## Task statement
Below are entries; output exactly the lines from the one with "p, step s = .next" to the one with "i.uses, s.build.K ≤", both included, and nothing else.

## Data under study
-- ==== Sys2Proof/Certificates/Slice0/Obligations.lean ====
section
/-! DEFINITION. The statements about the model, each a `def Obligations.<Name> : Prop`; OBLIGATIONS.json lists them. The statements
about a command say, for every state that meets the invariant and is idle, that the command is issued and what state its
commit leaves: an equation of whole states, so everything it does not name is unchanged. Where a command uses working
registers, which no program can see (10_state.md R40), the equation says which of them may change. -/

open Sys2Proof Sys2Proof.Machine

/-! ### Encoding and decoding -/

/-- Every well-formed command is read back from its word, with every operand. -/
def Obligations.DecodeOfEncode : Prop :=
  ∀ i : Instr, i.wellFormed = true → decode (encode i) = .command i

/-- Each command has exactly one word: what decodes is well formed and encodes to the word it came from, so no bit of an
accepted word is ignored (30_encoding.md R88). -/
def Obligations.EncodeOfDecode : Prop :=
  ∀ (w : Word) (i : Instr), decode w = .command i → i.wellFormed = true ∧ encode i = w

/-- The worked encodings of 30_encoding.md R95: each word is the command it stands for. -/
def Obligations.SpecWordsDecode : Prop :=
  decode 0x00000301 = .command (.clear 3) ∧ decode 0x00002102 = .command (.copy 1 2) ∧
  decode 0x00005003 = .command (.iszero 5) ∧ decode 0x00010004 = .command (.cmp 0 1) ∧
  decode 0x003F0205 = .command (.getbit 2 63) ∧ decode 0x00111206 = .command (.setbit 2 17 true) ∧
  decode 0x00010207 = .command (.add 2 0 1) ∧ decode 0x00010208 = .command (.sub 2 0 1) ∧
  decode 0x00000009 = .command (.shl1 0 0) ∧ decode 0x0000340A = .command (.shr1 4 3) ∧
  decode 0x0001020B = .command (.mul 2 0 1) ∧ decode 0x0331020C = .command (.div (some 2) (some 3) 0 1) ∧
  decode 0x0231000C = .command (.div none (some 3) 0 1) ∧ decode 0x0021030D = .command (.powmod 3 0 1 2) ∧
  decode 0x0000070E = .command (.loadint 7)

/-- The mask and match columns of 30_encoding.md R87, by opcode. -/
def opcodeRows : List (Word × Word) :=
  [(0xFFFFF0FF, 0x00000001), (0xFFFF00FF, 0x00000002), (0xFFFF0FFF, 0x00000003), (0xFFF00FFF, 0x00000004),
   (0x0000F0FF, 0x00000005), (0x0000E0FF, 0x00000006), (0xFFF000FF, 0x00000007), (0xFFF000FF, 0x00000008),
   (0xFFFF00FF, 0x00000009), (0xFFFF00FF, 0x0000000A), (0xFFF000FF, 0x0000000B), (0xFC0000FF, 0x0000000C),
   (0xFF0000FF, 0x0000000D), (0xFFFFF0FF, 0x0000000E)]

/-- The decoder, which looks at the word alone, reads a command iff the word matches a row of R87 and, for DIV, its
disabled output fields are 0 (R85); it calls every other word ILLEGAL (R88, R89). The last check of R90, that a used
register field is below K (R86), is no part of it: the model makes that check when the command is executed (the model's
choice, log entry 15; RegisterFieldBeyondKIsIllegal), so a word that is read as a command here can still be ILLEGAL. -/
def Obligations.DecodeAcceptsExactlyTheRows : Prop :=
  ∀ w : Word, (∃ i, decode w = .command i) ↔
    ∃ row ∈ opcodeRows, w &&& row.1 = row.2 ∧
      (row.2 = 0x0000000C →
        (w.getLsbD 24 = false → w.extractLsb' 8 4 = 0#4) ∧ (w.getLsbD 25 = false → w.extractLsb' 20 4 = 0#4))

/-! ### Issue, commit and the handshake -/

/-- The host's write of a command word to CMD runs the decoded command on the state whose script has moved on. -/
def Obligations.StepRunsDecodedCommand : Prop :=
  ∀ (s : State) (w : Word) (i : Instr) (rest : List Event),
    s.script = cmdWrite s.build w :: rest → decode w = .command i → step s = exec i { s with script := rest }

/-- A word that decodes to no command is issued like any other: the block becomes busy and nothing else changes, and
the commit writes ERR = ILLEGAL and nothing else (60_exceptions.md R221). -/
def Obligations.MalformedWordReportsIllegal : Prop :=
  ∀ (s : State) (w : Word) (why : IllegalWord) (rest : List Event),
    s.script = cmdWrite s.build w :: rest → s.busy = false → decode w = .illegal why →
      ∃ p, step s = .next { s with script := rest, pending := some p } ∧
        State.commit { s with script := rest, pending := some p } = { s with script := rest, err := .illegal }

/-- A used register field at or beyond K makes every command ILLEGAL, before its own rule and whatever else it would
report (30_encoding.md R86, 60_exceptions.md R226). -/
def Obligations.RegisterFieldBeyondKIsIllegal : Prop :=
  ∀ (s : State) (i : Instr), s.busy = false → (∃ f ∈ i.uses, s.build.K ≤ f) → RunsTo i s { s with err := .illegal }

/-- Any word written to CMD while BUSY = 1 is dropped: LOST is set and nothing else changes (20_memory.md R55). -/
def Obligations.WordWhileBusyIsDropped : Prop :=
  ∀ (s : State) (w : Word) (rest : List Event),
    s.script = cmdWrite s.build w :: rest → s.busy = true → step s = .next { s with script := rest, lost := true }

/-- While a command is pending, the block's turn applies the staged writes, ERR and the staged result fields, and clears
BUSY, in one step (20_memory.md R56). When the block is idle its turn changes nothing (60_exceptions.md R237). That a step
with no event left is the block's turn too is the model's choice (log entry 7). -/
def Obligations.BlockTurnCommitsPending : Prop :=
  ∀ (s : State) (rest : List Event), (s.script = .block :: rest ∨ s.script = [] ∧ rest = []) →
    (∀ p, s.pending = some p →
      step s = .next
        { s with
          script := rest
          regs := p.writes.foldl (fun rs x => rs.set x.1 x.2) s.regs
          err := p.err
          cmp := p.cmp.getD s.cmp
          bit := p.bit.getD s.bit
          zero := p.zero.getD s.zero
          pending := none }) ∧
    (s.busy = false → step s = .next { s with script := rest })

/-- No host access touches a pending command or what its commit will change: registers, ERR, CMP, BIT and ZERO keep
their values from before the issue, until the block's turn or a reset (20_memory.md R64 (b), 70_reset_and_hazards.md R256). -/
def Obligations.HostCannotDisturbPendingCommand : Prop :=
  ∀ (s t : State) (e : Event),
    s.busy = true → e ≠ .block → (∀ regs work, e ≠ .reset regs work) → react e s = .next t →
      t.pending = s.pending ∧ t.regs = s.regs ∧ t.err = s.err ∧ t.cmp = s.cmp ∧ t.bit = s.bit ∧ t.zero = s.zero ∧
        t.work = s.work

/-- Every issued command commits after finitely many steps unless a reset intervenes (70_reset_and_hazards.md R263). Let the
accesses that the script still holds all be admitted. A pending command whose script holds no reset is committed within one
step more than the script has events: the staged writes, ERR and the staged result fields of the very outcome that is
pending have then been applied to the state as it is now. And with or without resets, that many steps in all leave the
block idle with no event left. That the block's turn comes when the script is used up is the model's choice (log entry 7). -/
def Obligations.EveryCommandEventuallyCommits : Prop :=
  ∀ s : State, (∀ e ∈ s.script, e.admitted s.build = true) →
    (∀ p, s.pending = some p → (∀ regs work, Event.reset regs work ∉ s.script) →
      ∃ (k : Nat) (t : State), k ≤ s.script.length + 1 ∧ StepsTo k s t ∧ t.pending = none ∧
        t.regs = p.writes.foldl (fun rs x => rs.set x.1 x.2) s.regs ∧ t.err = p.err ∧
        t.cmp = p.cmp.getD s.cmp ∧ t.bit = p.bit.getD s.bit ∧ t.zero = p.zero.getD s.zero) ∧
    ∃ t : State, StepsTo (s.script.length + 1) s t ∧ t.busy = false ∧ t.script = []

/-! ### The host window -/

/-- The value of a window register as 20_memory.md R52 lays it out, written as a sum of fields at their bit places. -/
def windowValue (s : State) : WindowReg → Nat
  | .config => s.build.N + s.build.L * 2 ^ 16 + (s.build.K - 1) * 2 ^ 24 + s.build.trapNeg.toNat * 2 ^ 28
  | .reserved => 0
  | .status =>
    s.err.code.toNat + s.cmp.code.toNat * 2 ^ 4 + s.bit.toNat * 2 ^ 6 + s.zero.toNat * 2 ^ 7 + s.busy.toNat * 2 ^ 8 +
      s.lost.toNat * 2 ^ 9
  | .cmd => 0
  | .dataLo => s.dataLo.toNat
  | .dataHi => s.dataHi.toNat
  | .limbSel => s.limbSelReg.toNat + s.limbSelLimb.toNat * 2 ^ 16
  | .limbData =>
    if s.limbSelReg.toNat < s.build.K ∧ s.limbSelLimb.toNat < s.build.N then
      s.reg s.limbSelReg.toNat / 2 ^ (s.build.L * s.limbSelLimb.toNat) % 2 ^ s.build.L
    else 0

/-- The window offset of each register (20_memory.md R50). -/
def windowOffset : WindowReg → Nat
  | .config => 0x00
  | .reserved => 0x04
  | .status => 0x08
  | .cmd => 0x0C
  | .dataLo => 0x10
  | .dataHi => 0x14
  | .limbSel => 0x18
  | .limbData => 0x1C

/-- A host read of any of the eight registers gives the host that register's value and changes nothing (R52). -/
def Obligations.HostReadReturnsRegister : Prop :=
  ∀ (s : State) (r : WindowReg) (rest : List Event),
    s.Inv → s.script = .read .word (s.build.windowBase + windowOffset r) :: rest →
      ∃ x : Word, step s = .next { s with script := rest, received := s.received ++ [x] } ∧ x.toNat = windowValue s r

## Solution to this problem
      ∃ p, step s = .next { s with script := rest, pending := some p } ∧
        State.commit { s with script := rest, pending := some p } = { s with script := rest, err := .illegal }

/-- A used register field at or beyond K makes every command ILLEGAL, before its own rule and whatever else it would
report (30_encoding.md R86, 60_exceptions.md R226). -/
def Obligations.RegisterFieldBeyondKIsIllegal : Prop :=
  ∀ (s : State) (i : Instr), s.busy = false → (∃ f ∈ i.uses, s.build.K ≤ f) → RunsTo i s { s with err := .illegal }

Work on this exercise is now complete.